Additionally, the final guidance added or otherwise emphasized several noteworthy points, including:

  • Color-Based Discrimination: The final guidance emphasizes that color-based harassment can occur where there is harassment based on an individual’s pigmentation, complexion, or skin shade or tone. The final guidance provides as an example that if a supervisor harasses Black employees with darker complexions but does not harass Black employees with lighter skin tones, this may be evidence of color-based discrimination. 
  • Associational Discrimination:  The final guidance explains that “associational discrimination” (i.e., discrimination because of the protected characteristic of another person that the employee associates with) can occur irrespective of the “degree of closeness” between the employee and the other individual.
  • Intersectional and Intraclass Harassment Issues: The final guidance provides additional examples which highlight that discrimination can occur between members of the same protected class (e.g., two individuals of the same national origin) or may occur because of multiple protected characteristics which compound together (e.g., discrimination because someone is both Black and a woman). 
  • Misgendering Must Be of “Known” Gender Identity: The final guidance adds a clarification on its example of discrimination based on misgendering that emphasizes it would be from the “repeated and intentional use of a name or pronoun inconsistent with the individual’s known gender identity” (emphasis added).
  • Social Media Posts Standing Alone Generally Insufficient: The final guidance clarifies that postings on a social media account generally will not, standing alone, contribute to a hostile work environment if they do not target the employer or its employees.
  • Retaliation: The final guidance emphasizes that the legal standards for assessing harassing conduct will depend on whether the conduct is being challenged as part of a harassment claim, a retaliation claim, or both.
  • Dual Obligations of Religious Accommodation Issues: The final guidance provides additional commentary on the “dual obligations” of employers to accommodate sincerely held religious beliefs unless doing so would pose an undue hardship with the duty to protect workers from unlawful harassment, including “harassment motivated by religion or created by religious expression.” The final guidance states that “an employer should accommodate an employee’s sincerely held religious practice of engaging in religious expression in the workplace, unless doing so would create, or reasonably threatens to create, a hostile work environment.” 

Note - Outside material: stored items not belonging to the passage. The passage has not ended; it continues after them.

-- ==== Sys2Proof/Machine/LoadTime.lean ====
section
/-!
DEFINITION. The loader's timing checks (Table 3-7): DURATION, RESOURCE_OVERLAP with the limits of R145 and R232,
SLOT_WINDOW, SLOT_DELAY, SLOT_PORT, TIER_SET and TIER_EVENTS.
-/

namespace Sys2Proof.Machine

/-! ## Durations (R109, R111, Table 4-5) -/

/-- The tabled duration of a word of a relative grove in a tier. -/
def tabled (tier grove : Nat) (x : Placed) : Nat :=
  let w := x.w
  let n := wLines w
  let r := rowAc (wBits w 26 23)
  match wOp w with
  | 0x00 => wDur w
  | 0x01 => 1
  | 0x10 => 8 + ceilDiv (tileRowLens (wBits w 53 50)).sum 1024
  | 0x11 => 200
  | 0x12 => 200 + (passM w + 1) * r
  | 0x13 => 328 + (passM w + 1) * r
  | 0x20 => 16 + 4 * dS x.desc + ceilDiv (wBits w 63 44 + 1) 256
  | 0x21 => 32 + routeT w * (routeK w + 1)
  | 0x22 => 24 + moveE w * ceilDiv (64 * moveR w) 1024
  | 0x30 => 96 + n
  | 0x31 => 64 + n
  | 0x32 => sendLatency (100 * grove) (wBits w 45 36) + n
  | 0x33 => 40 + n
  | 0x34 => crossing tier + n
  | 0x35 => crossing tier + n
  | 0x38 => 72 + n
  | _ => 104 + n

/-- DURATION. -/
def durationCheck (b : List Byte) : Option LoadFail :=
  bySec 0x0030 b fun e =>
    if e.type ≠ 0x10 then none
    else (placedWords e.stream (secBytes b e)).findSome? fun x => if wDur x.w = tabled e.tier e.grove x then none else some x.off

/-! ## Occupancy (R99, R105, R111, R144, R522) -/

/-- A unit of a cluster (Table 4-1), without FR. -/
inductive CUnit where
  | ai | wb | tb | xa | xv | ve | dp | fs | lp
  | sg (n : Nat)
deriving DecidableEq, Repr

/-- The bank groups that hold n bytes from an address (R100). -/
def groupsOf (a n : Nat) : List CUnit :=
  if n = 0 then [] else (List.range ((a + n - 1) / 262144 + 1 - a / 262144)).map fun i => .sg (a / 262144 + i)

/-- A unit held in [lo, hi) of a word's ac. -/
def heldIn (u : CUnit) (lo hi i : Nat) : List CUnit := if lo ≤ i ∧ i < hi then [u] else []

/-- The groups of line i − lo of n lines from an address. -/
def lineHeld (a n lo i : Nat) : List CUnit := if lo ≤ i ∧ i < lo + n then groupsOf (a + 64 * (i - lo)) 64 else []

/-- The groups of the bytes 1,024 i to 1,024 i + 1,023 of a stored tile (R522). -/
def tileHeld (src pitch : Nat) (rows : List Nat) (i : Nat) : List CUnit :=
  rows.zipIdx.flatMap fun p =>
    let first := (rows.take p.2).sum
    let lo := max first (1024 * i)
    let hi := min (first + p.1) (1024 * (i + 1))
    groupsOf (src + pitch * p.2 + (lo - first)) (hi - lo)

/-- Byte addresses of element i of a vector stream (R117, R139, Table 12-1, R320). -/
def elemBytes (fmt row base i : Nat) : List Nat :=
  let span (a n : Nat) : List Nat := (List.range n).map (a + ·)
  if fmt = 0xA then span (base + 4 * i) 4
  else if fmt = 0xB then span (base + 4 * i) 4 ++ span (base + 262144 + 4 * i) 4
  else if fmt = 0xC then span (base + 72 * (i / 32)) 72
  else if fmt = 0xD then span (base + 16 * (i / 32)) 16
  else
    let w := (elemFmt fmt).width
    let r := max row 1
    let start := if isMx fmt then base + i / r * rowBytes fmt r else base
    let j := if isMx fmt then i % r else i
    span (start + w * j / 8) ((w * j + w - 1) / 8 + 1 - w * j / 8) ++
      (if isMx fmt then [start + r * w / 8 + j / 32] else [])

/-- Byte addresses of the elements with some indices, each byte once. -/
def vecBytes (fmt row base : Nat) (is : List Nat) : List Nat := (is.flatMap (elemBytes fmt row base)).eraseDups

/-- The elements of group g of a chain of E elements. -/
def groupElems (e g : Nat) : List Nat := ((List.range 256).map (256 * g + ·)).filter fun i => decide (i < e)

/-- Scratchpad bytes that group g of a chain reads in its ac (R144). -/
def chainReads (d : List Byte) (e g : Nat) : List Nat :=
  let is := groupElems e g
  let row := dRow d
  (if dSrcKind d = 0 then vecBytes (dSrcFmt d) row (32 * dSrcAddr d) is else []) ++
    (if dFuse d = 0 then [] else vecBytes (dFuseFmt d) row (32 * dFuseAddr d) is) ++
    (dStages d).flatMap fun s =>
      match s.kind with
      | 2 => vecBytes s.fmt row (32 * s.addr) (is.map (· % row))
      | 3 => vecBytes s.fmt (e / row) (32 * s.addr) (is.map (· / row))
      | 4 => vecBytes s.fmt row (32 * s.addr) is
      | _ => []

/-- Scratchpad bytes that group g of a chain writes in its output ac (R141, R144, R321, R322). -/
def chainWrites (thin : Nat → Bool) (d : List Byte) (e g : Nat) : List Nat :=
  let is := groupElems e g
  let row := dRow d
  (if dDstKind d = 0 then vecBytes (dDstFmt d) row (32 * dDstAddr d) is else []) ++
    (if writesFuse thin d then vecBytes 0xA row (32 * dFuseAddr d) is else []) ++
    ((dStages d).filter fun s => isReduction s.op).flatMap fun s =>
      vecBytes 0xA row (32 * s.addr) ((is.filter fun i => i % row + 1 == row).map (· / row))

/-- Scratchpad bytes of a chain in one ac, reads and writes (R145). -/
def chainBytes (thin : Nat → Bool) (x : Placed) (i : Nat) : List Nat :=
  let e := wBits x.w 63 44 + 1
  let out := 16 + 4 * dS x.desc
  (if i < chainGroups x.w then chainReads x.desc e i else []) ++
    (if out ≤ i ∧ i < out + chainGroups x.w then chainWrites thin x.desc e (i - out) else [])

/-- Regions of a router descriptor: first byte and length (R188, R197). -/
def routeRegions (thin : Nat → Bool) (x : Placed) : List (Nat × Nat) :=
  let d := x.desc
  (List.range (routeT x.w)).map (fun t => (32 * (getLE d 4 4 + t * getLE d 8 2), 4 * routeX x.w)) ++ x.writes thin

/-- Rows of a move's source and list, and of its destination; a region whose rows the tokens pick counts E rows. -/
def moveRegions (x : Placed) (dst : Bool) : List (Nat × Nat) :=
  let d := x.desc
  let rows (addr pitch : Nat) : List (Nat × Nat) :=
    (List.range (moveE x.w)).map fun i => (32 * (getLE d addr 4 + i * getLE d pitch 4), 64 * moveR x.w)
  if getLE d 1 1 = 3 then (if dst then [] else [(32 * getLE d 8 4, 64)])
  else if dst then rows 16 20
  else (32 * getLE d 4 4, 8 * moveE x.w) :: rows 8 12

def regionsHeld (l : List (Nat × Nat)) : List CUnit := l.flatMap fun r => groupsOf r.1 r.2

/-- The units that a word holds in its ac i (Table 4-5); FR is counted apart. -/
def unitsAt (thin : Nat → Bool) (tier grove : Nat) (passes : List (Nat × Nat × Nat)) (x : Placed) (i : Nat) : List CUnit :=
  let w := x.w
  let n := wLines w
  let m := passM w
  let fa := wBits w 26 23
  let r := rowAc fa
  let d := tabled tier grove x
  let src := 32 * wBits w 79 63
  let pitch := 32 * wBits w 62 54
  let spa := wSrc w
  match wOp w with
  | 0x10 => heldIn .wb 0 d i ++ (if i < d - 8 then tileHeld src pitch (tileRowLens (wBits w 53 50)) i else [])
  | 0x11 =>
    heldIn .tb 0 192 i ++ heldIn .wb 64 200 i ++
      (if i < 64 then groupsOf (src + pitch * i) (16 * (elemFmt (wBits w 53 50)).width) else [])
  | 0x12 =>
    heldIn .ai 0 ((m + 1) * r) i ++ heldIn .xa 200 (200 + m * r) i ++ (if wSwap w then heldIn .wb 0 64 i else []) ++
      (if i < m * r ∧ i % r = 0 then groupsOf (src + pitch * (i / r)) (rowBytes fa (passK fa (fgOf passes x))) else [])
  | 0x13 =>
    let eb := (elemFmt fa).width / 8
    let k := i / (128 * r)
    heldIn .tb 0 (128 + (m + 1) * r) i ++ heldIn .ai 128 (128 + (m + 1) * r) i ++ heldIn .xa 328 (328 + m * r) i ++
      (if wSwap w then heldIn .wb 128 192 i else []) ++
      (if k < ceilDiv m 128 ∧ i - 128 * k * r < 128 then
        groupsOf (src + k * 128 * eb + pitch * (i - 128 * k * r)) (128 * eb) else [])
  | 0x20 =>
    let g := chainGroups w
    let out := 16 + 4 * dS x.desc
    heldIn .ve 0 g i ++ (if dSrcKind x.desc = 1 then heldIn .xv 0 g i else []) ++
      (if dDstKind x.desc = 1 then heldIn .xv out d i else []) ++
      ((chainBytes thin x i).map (· / 262144)).eraseDups.map CUnit.sg
  | 0x21 => if i < d then .ve :: regionsHeld (routeRegions thin x) else []
  | 0x22 =>
    (if i < d - 24 then .ve :: regionsHeld (moveRegions x false) else []) ++
      (if 24 ≤ i ∧ i < d then regionsHeld (moveRegions x true) else [])
  | 0x30 => heldIn .dp 0 n i ++ lineHeld spa n 96 i
  | 0x31 => heldIn .dp 0 n i ++ lineHeld spa n 0 i
  | 0x32 => heldIn .fs 0 n i ++ lineHeld spa n 0 i
  | 0x33 => heldIn .fs 0 n i ++ lineHeld spa n 0 i
  | 0x34 => heldIn .lp 0 n i ++ lineHeld spa n 0 i
  | 0x35 => heldIn .lp 0 n i ++ lineHeld spa n (crossing tier) i
  | 0x38 => heldIn .dp 0 n i ++ lineHeld spa n 0 i
  | 0x39 => heldIn .dp 0 n i ++ lineHeld spa n 104 i
  | _ => []

/-- Two words hold one unit of their cluster in one ac (R105). -/
def wordsMeet (thin : Nat → Bool) (tier grove : Nat) (passes : List (Nat × Nat × Nat)) (x y : Placed) : Bool :=
  let lo := max x.t y.t
  let hi := min (x.t + tabled tier grove x) (y.t + tabled tier grove y)
  (List.range (hi - lo)).any fun k =>
    (unitsAt thin tier grove passes x (lo + k - x.t)).any (unitsAt thin tier grove passes y (lo + k - y.t)).contains

/-- The FR window of a SEND: target cluster, first ac and length (R105, Table 4-5). -/
structure FrWindow where
  target : Nat
  t : Nat
  n : Nat
deriving DecidableEq, Repr

def frWindow (tier grove : Nat) (x : Placed) : Option FrWindow :=
  if wOp x.w = 0x32 then some ⟨wBits x.w 45 36, x.t + tabled tier grove x - wLines x.w, wLines x.w⟩ else none

def FrWindow.meets (a b : FrWindow) : Bool := a.target == b.target && overlap a.t a.n b.t b.n

/-- The FR windows of an image's stream sections, each with its section's index and tier. -/
def frWindows (b : List Byte) : List (Nat × Nat × FrWindow) :=
  (secEnts b).zipIdx.flatMap fun p =>
    if p.1.type = 0x10 then
      ((placedWords p.1.stream (secBytes b p.1)).filterMap (frWindow p.1.tier p.1.grove)).map fun f => (p.2, p.1.tier, f)
    else []

/-- The FR windows of a tier's sections that stand before section i. -/
def frBefore (l : List (Nat × Nat × FrWindow)) (tier i : Nat) : List FrWindow :=
  (l.filter fun x => decide (x.1 < i) && x.2.1 == tier).map (·.2.2)

/-- A chain keeps within 1,024 bytes of a bank group in each ac (R145). -/
def chainWithin (thin : Nat → Bool) (x : Placed) : Bool :=
  wOp x.w != 0x20 || (List.range (16 + 4 * dS x.desc + chainGroups x.w)).all fun i =>
    let l := chainBytes thin x i
    (List.range 12).all fun g => decide ((l.filter fun a => a / 262144 == g).length ≤ 1024)

/-- The overlaps of a stream section's words with the words before them: of the cluster by stream and index, and of
other clusters by section. Windows of one and the same word are not compared with each other: R105 speaks of windows of two words
(DESIGN CHOICE, log entry 27). -/
def overlapSec (thin : Nat → Bool) (b : List Byte) (windows : List (Nat × Nat × FrWindow)) (i : Nat) (e : SecEnt) : Option Nat :=
  let cl := clusterWords b e.tier e.grove e.cluster
  let passes := passFormats cl
  let mine := placedWords e.stream (secBytes b e)
  let others := frBefore windows e.tier i
  mine.findSome? fun x =>
    let earlier := cl.filter fun y => decide (y.st < x.st) || (y.st == x.st && decide (y.idx < x.idx))
    let fr := match frWindow e.tier e.grove x with
      | some f => (others ++ (mine.take x.idx).filterMap (frWindow e.tier e.grove)).any f.meets
      | none => false
    if earlier.any (wordsMeet thin e.tier e.grove passes x) || fr || !chainWithin thin x then some x.off else none

/-! ## Crown's port limit (R232, R308) -/

/-- Lines of graft-buffer traffic that the loader plans in a beat: 99 GB/s to Pucor, 198 GB/s to Yelger, per direction
that a record uses (R308). -/
def graftLines (b : List Byte) (g : Nat) : Nat :=
  (((List.range 8).filter fun p => decide (2 ≤ manPortMode b p) && manGraftGrove b p == g).map fun p =>
    let dirs := (List.range 2).filter fun d => (graftRecs b).any fun r => r.port == p && r.dir == d
    dirs.length * ceilDiv (if manPortMode b p = 3 then 198000 else 99000) 64).sum

/-- The beat in which a copy writes (R234). -/
def writeBeat (e : DmaEntry) : Nat := e.beat + (match spaceOf e.src with
  | .outer _ => 2
  | _ => 1)

def inCrown (g a : Nat) : Bool :=
  match spaceOf a with
  | .crown k _ => k == g
  | _ => false

/-- Background lines of a grove's Crown in a beat (R232); a fill lands in the beat after it issues (DEDUCED, log entry 27). -/
def backgroundLines (b : List Byte) (tier g beat : Nat) : Nat :=
  let dma := (dmaEntries b tier).map fun e =>
    if e.kind = 1 then
      (if inCrown g e.src && e.beat == beat then e.lines else 0) + (if inCrown g e.dst && writeBeat e == beat then e.lines else 0)
    else if e.grove = g ∧ e.beat = beat then e.lines else 0
  let win := (crownEntries b tier g).map fun e =>
    if e.kind = 1 then
      (if e.fill && e.fillBeat + 1 == beat then e.lines else 0) + (if e.writeBack && e.closeBeat == beat then e.lines else 0)
    else 0
  dma.sum + win.sum + graftLines b g

/-- The beats in which a grove's background traffic changes. -/
def backgroundBeats (b : List Byte) (tier g : Nat) : List Nat :=
  0 :: ((dmaEntries b tier).flatMap fun e => [e.beat, writeBeat e]) ++
    (crownEntries b tier g).flatMap fun e => [e.fillBeat + 1, e.closeBeat]

/-- DP windows of a grove's clusters: first ac and length. -/
def dpWindows (b : List Byte) (tier g : Nat) : List (Nat × Nat) :=
  (List.range 100).flatMap fun c =>
    ((clusterWords b tier g c).filter fun x => [0x30, 0x31, 0x38, 0x39].contains (wOp x.w)).map fun x => (x.t, wLines x.w)

/-- The ac at which a DP window opens or a beat starts inside one: where the limit can first be broken. -/
def dpPoints (c : Nat) (l : List (Nat × Nat)) : List Nat :=
  l.flatMap fun p => p.1 :: ((List.range ((p.1 + p.2 - 1) / c - p.1 / c)).map fun i => (p.1 / c + 1 + i) * c)

def crownLimitCheck (b : List Byte) (tier g : Nat) : Option LoadFail :=
  let c := acPerBeat tier
  let i := secIndex b 0x11 tier
  let dp := dpWindows b tier g
  let sec := ((secEnts b).findIdx? fun e => e.type == 0x11 && e.tier == tier && e.grove == g).getD i
  firstFail (backgroundBeats b tier g) (fun beat =>
    need (decide (backgroundLines b tier g beat ≤ 73 * c)) ⟨0x0031, sec, beat⟩) <|>
  firstFail (dpPoints c dp) fun t =>
    let busy := (dp.filter fun p => decide (p.1 ≤ t) && decide (t < p.1 + p.2)).length
    need (decide (busy + ceilDiv (backgroundLines b tier g (t / c)) c ≤ 73)) ⟨0x0031, sec, t / c⟩
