/-- The answer to tenancy message `code` in session id is the only new output. -/
def Sys2Proof.Machine.Answered (s t : State) (id : Nat) (code status : Byte) : Prop :=
  t.outbox = s.outbox ∧ t.gates.pcie = s.gates.pcie ++ [.tenancy id code status]

/-- The command that carries a tenancy message in a session. -/
def Sys2Proof.Machine.Carries (c : Instr) (id : Nat) : TenMsg → Prop
  | .tenantOpen pt => pt < 256 ∧ c = .tenantOpen id pt
  | .declareParty n h => n < 256 ∧ c = .declareParty id n h
  | .partyJoin pt n k g => pt < 256 ∧ n < 256 ∧ k.length = 133 ∧ c = .partyJoin id pt n k g
  | .jobKey k => c = .setJobKey id k
  | .ckptKey k => c = .setCkptKey id k
  | .regions l => c = .defineRegions id l
  | .approve d => c = .approveImage id d
  | .leave => c = .partyLeave id
  | .close => c = .tenantClose id

/-- Tenancy messages of a finished session wait for the boundary that ends the beat, in order of arrival. There the
owner opens a free partition with a fresh memory key and asks for the attestation lock, declares parties before the
first step, sets keys for the next step boundary and defines the regions; a declared party joins over its signed
transcript and approves images; what is out of order is answered with its status and changes nothing (R428, R429, R431
to R433, R438, Table 15-5). A tenancy ends: a party that leaves has its regions initialised anew, the owner's close
ends its sessions and puts the partition in CLOSING; once no step is selected or running at a boundary its scrub may
start, which destroys the keys and reads zero in scratchpads and Crown, and in the beat behind its 520 beats the
partition is free, its registers reset, or marked as failed (R434, R435, R439 to R443, Table 15-7). That messages wait
for the boundary, and which beat SCRUB_END names, are log entries 32 and 35. Where its condition does not hold a
command changes nothing (DESIGN CHOICE, log entry 16). It says of each of these constructors where it completes with
its own effect: tenantOpen, declareParty, partyJoin, setJobKey, setCkptKey, defineRegions, approveImage, partyLeave,
tenantClose, scrubStart, scrubEnd. -/
def Obligations.TenancyMessagesChangeTheTenancy : Prop :=
  (∀ (id : Nat) (s : State) (x : Session), id < 2 ^ 32 → x = s.session id →
     (∀ c m, Carries c id m →
       (x.finished = true → s.isHalted = false → exec c s = .next { s with hw := { s.hw with
         msgs := s.hw.msgs ++ [(id, m)] } }) ∧
       (x.finished = false ∨ s.isHalted = true → exec c s = .next s ∧ s.runMsg (id, m) = s)) ∧
     (x.finished = true → s.isHalted = false →
     (∀ pt t, t = s.runMsg (id, .tenantOpen pt) →
       (x.pt = none → pt < (ptList s).length → (s.tenancy pt).st = .none → (s.tenancy pt).scrubFailed = false →
         tenantsAllowed s = true → s.hw.after = [] → Answered s t id 0x81 0 ∧
         (t.tenancy pt).st = .opened ∧ (t.tenancy pt).hbmKey.isSome = true ∧ (t.session id).pt = some pt ∧
         (t.session id).party = 0 ∧ t.takeLock.hw.locked = true) ∧
       (x.pt.isSome = true → t = s.emitPcie (.tenancy id 0x81 3)) ∧
       (x.pt = none → (ptList s).length ≤ pt → t = s.emitPcie (.tenancy id 0x81 4))) ∧
     (∀ p, x.pt = some p → x.party = 0 →
       (∀ n h t, 1 ≤ n → n ≤ 7 → t = s.runMsg (id, .declareParty n h) →
         ((s.tenancy p).started = false → Answered s t id 0x82 0 ∧
           (mget {} (t.tenancy p).parties n : PartyRec).declared = true ∧
           (mget {} (t.tenancy p).parties n : PartyRec).keyHash = h) ∧
         ((s.tenancy p).started = true → t = s.emitPcie (.tenancy id 0x82 1))) ∧
       (∀ k t, t = s.runMsg (id, .jobKey k) →
         (k ≠ 0 → Answered s t id 0x84 0 ∧ (t.tenancy p).jobKeyNext = some k ∧
           (t.tenancy p).jobKey = (s.tenancy p).jobKey) ∧
         (k = 0 → t = s.emitPcie (.tenancy id 0x84 4))) ∧
       (∀ k t, t = s.runMsg (id, .ckptKey k) → Answered s t id 0x85 0 ∧ (t.tenancy p).ckptKeyNext = some k) ∧
       (∀ t, t = s.runMsg (id, .regions [⟨0, ptPages s p, 0⟩]) →
         ((s.tenancy p).started = false → (s.tenancy p).regionsDefined = false → Answered s t id 0x86 0 ∧
           (t.region (16 * p)).st = .init ∧ (t.region (16 * p)).pages = ptPages s p ∧
           (t.tenancy p).regionsDefined = true) ∧
         ((s.tenancy p).started = true ∨ (s.tenancy p).regionsDefined = true →
           t = s.emitPcie (.tenancy id 0x86 1)))) ∧
     (∀ p, x.pt = some p → x.party ≠ 0 →
       (∀ d t, t = s.runMsg (id, .approve d) → Answered s t id 0x87 0 ∧
         (mget {} (t.tenancy p).parties x.party : PartyRec).approved.getLast? = some d) ∧
       ∀ k, s.runMsg (id, .jobKey k) = s.emitPcie (.tenancy id 0x84 3)) ∧
     (∀ pt n k t g, x.pt = none → pt < (ptList s).length → 1 ≤ n → n ≤ 7 → (s.tenancy pt).st = .opened →
       (mget {} (s.tenancy pt).parties n : PartyRec).declared = true →
       (mget {} (s.tenancy pt).parties n : PartyRec).session = none → t = s.runMsg (id, .partyJoin pt n k g) →
       (Config.sha512 k = (mget {} (s.tenancy pt).parties n : PartyRec).keyHash → g = joinText x pt n → Answered s t id 0x83 0 ∧
         (t.session id).pt = some pt ∧ (t.session id).party = n ∧
         (mget {} (t.tenancy pt).parties n : PartyRec).session = some id) ∧
       (Config.sha512 k ≠ (mget {} (s.tenancy pt).parties n : PartyRec).keyHash ∨ g ≠ joinText x pt n →
         t = s.emitPcie (.tenancy id 0x83 2))))) ∧
  ((∀ (id p : Nat) (s t : State) (x : Session), x = s.session id → x.live = true → x.finished = true →
     s.isHalted = false → x.pt = some p →
     (x.party ≠ 0 → t = s.runMsg (id, .leave) → Out.tenancy id 0x88 0 ∈ t.gates.pcie ∧ (t.session id).live = false ∧
       (t.tenancy p).st = (s.tenancy p).st ∧ ∀ r ∈ regionsOf p, (s.region r).st ≠ .unused →
         (s.region r).party = x.party → (t.region r).st = .init) ∧
     (x.party = 0 → (s.tenancy p).st = .opened → t = s.runMsg (id, .close) → Out.tenancy id 0x89 0 ∈ t.gates.pcie ∧
       (t.tenancy p).st = .closing ∧ (t.session id).live = false ∧ (t.part p).sel = none ∧ t.mem = s.mem)) ∧
   ∀ (pt : Nat) (s : State), pt < 4 →
     ((s.tenancy pt).st = .closing → (s.part pt).sel = none → (s.part pt).running = none →
       ((s.readyScrub pt).tenancy pt).scrubDue = true) ∧
     ((s.part pt).running.isSome = true → s.readyScrub pt = s) ∧
     ((s.tenancy pt).st = .closing → (s.tenancy pt).scrubDue = true → s.isHalted = false →
       Yields (.scrubStart pt) s fun t => (t.tenancy pt).st = .scrubbing ∧ (t.tenancy pt).hbmKey = none ∧
         (t.tenancy pt).jobKey = none ∧ (t.tenancy pt).scrubStart = s.pwr.uptime ∧
         (∀ c < 100 * ptSize s pt, ∀ a < 2 ^ 22, readB t (spadBase (absCluster s pt c) + a) = 0) ∧
         ∀ g ∈ ptGroves s pt, ∀ a < 2 ^ 31, readB t (crownBase g + a) = 0) ∧
     ((s.tenancy pt).scrubDue = false → exec (.scrubStart pt) s = .next s) ∧
     ((s.tenancy pt).st = .scrubbing → ∀ clean,
       (s.pwr.uptime = (s.tenancy pt).scrubStart + 520 → Yields (.scrubEnd pt clean) s fun t => t.part pt = {} ∧
         (t.tenancy pt).st = .none ∧ (t.tenancy pt).scrubFailed = ((s.tenancy pt).scrubFailed || !clean) ∧
         (t.evt.get .sec).getLsbD 6 = true ∧ (clean = false → (t.evt.get .sec).getLsbD 7 = true) ∧
         ∀ q < 48, queuePt s q = some pt → (t.queue q).st = .disabled ∧ (t.queue q).ctx = none) ∧
       (s.pwr.uptime ≠ (s.tenancy pt).scrubStart + 520 → exec (.scrubEnd pt clean) s = .next s)))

While this final guidance is already subject to legal challenge by 18 Republican attorneys general in the United States District Court for the Eastern District of Tennessee, the final guidance currently remains in force and serves as an important tool for employers in learning about the ever-changing landscape in discrimination and harassment issues. Employers and human resources professionals should take time to review the final guidance and its helpful examples (77 in total) which can help in training employees and supervisors on these issues and update their harassment policies as necessary to best prevent and address workplace harassment moving forward. 

Employers and human resources professionals can also utilize the accompanying Summary of Key ProvisionsFAQs, and Small Business Fact Sheet to assist in digesting all of the information regarding the final guidance. These accompanying documents, like the final guidance, can also be used to assist employers in improving the effectiveness of their policies, trainings, and complaint and investigation processes. 

Although these can be challenging times for employers, this is also a great opportunity for employers to reexamine their organizational culture to ensure a safe and professional working environment for everyone.